Entries supplied

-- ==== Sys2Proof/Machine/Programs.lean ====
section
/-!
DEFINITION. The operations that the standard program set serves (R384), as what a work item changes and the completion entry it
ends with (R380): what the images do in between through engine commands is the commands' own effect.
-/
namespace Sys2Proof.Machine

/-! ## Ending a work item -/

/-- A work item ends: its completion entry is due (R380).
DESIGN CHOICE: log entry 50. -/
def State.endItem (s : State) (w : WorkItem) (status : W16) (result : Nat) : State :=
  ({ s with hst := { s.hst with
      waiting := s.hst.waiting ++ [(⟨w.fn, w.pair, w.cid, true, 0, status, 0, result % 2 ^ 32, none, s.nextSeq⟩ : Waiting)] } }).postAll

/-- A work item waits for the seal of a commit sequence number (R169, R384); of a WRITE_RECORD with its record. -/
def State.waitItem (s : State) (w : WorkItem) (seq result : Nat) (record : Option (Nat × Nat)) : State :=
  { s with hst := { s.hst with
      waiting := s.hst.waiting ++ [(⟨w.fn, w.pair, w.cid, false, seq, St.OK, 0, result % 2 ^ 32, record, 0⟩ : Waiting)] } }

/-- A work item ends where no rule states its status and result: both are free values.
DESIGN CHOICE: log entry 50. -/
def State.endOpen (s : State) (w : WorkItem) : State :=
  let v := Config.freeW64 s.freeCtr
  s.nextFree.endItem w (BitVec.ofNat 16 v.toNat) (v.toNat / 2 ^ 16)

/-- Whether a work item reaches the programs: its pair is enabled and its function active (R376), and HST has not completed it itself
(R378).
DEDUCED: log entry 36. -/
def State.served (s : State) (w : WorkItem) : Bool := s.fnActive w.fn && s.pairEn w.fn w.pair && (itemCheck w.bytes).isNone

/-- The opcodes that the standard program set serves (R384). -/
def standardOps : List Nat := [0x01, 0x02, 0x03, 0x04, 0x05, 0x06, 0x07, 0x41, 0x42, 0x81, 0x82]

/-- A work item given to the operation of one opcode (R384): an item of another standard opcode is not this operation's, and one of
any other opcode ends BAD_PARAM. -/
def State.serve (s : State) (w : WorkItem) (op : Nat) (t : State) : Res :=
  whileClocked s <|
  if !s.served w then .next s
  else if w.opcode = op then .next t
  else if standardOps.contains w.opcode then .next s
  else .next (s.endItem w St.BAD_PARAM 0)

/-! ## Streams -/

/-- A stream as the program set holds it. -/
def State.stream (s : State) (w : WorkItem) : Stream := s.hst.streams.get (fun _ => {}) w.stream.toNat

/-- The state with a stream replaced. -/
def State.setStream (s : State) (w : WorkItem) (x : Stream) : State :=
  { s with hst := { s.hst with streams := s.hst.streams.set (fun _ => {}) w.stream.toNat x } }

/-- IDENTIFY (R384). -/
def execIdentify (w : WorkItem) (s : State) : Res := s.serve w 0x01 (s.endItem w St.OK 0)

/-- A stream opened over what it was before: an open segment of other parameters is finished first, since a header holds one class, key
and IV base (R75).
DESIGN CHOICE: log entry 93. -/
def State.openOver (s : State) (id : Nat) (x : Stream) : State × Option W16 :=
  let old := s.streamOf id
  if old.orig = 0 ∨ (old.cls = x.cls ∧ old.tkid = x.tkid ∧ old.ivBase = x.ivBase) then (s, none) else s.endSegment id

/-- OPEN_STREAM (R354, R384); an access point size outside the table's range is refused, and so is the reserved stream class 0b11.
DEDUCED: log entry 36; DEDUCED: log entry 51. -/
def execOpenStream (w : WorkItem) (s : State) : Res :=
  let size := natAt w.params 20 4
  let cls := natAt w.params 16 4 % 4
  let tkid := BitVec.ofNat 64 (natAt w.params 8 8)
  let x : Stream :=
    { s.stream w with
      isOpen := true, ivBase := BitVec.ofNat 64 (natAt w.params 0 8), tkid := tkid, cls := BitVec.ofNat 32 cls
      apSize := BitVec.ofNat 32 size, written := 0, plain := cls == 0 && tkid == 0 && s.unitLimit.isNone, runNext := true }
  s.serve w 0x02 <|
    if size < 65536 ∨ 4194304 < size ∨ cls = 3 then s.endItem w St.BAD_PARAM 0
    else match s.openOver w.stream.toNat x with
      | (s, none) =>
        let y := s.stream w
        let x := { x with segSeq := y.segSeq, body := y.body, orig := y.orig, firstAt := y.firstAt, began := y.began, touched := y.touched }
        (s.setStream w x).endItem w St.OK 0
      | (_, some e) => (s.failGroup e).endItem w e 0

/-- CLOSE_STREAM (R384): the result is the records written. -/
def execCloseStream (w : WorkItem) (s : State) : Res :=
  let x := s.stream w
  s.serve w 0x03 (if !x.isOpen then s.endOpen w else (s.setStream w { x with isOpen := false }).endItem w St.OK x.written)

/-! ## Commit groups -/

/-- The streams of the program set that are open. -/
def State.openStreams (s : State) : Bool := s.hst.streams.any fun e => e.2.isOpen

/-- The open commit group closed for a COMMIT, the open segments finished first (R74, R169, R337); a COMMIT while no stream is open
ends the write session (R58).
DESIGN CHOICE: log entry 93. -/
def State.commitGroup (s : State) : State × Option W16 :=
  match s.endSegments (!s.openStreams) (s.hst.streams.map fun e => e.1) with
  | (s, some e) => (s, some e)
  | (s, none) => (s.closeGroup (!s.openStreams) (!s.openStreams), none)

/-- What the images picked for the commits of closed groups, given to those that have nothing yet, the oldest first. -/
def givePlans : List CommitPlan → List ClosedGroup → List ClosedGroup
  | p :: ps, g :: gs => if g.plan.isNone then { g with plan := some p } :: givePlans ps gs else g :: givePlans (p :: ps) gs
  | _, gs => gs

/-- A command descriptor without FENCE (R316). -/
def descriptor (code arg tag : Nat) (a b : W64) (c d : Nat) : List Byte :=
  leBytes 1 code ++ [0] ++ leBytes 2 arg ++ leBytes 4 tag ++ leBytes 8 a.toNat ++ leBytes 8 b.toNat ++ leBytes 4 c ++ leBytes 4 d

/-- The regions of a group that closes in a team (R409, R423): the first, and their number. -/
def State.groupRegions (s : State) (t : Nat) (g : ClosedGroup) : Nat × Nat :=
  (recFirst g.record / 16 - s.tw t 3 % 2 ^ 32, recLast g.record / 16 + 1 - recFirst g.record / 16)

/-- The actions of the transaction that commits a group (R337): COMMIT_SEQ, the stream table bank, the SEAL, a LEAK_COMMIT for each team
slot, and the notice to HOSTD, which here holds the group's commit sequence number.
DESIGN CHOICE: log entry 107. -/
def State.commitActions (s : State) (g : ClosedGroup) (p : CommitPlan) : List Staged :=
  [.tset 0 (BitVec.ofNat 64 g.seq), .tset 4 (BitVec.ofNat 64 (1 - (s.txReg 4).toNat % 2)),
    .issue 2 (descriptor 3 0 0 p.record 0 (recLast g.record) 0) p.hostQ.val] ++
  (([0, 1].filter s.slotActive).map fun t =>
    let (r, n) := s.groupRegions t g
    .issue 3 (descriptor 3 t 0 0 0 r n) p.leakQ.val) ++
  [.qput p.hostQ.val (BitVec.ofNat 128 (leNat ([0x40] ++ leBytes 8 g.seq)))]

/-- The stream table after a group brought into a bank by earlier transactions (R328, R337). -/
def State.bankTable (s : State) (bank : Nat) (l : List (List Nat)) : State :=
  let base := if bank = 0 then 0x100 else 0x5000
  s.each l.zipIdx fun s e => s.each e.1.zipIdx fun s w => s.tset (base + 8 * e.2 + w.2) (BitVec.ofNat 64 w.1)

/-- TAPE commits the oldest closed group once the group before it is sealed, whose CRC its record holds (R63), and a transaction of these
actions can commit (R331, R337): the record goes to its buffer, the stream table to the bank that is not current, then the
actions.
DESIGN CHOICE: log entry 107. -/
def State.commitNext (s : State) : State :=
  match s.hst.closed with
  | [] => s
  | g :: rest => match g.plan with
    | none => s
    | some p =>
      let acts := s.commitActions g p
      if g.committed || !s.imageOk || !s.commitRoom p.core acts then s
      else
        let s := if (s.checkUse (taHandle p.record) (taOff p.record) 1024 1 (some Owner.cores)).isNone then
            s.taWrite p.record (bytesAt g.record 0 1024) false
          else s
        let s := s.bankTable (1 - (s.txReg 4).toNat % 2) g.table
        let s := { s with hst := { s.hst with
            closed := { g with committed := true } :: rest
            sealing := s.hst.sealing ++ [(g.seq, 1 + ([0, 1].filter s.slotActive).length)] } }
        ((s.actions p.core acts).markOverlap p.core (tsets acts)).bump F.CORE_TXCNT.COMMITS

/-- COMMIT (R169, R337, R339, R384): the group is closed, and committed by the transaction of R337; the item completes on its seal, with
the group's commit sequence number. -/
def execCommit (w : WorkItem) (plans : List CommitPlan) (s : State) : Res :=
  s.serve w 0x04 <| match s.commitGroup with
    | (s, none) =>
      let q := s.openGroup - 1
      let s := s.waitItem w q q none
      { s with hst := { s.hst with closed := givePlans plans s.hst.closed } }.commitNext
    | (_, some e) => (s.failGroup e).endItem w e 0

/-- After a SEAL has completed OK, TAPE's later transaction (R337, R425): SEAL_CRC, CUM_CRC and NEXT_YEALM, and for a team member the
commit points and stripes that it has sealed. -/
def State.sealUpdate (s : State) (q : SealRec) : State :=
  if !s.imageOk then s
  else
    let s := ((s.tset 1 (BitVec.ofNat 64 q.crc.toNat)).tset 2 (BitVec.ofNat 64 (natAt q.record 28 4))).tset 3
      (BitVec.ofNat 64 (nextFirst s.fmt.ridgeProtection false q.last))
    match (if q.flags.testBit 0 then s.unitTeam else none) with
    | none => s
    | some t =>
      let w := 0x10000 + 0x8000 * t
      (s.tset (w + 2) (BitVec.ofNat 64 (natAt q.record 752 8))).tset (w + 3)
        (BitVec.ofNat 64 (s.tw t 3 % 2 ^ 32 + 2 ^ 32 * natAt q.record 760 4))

Exercise
Look over the records above and copy each line that includes the string "isOpen".

Output below
      isOpen := true, ivBase := BitVec.ofNat 64 (natAt w.params 0 8), tkid := tkid, cls := BitVec.ofNat 32 cls
  s.serve w 0x03 (if !x.isOpen then s.endOpen w else (s.setStream w { x with isOpen := false }).endItem w St.OK x.written)
def State.openStreams (s : State) : Bool := s.hst.streams.any fun e => e.2.isOpen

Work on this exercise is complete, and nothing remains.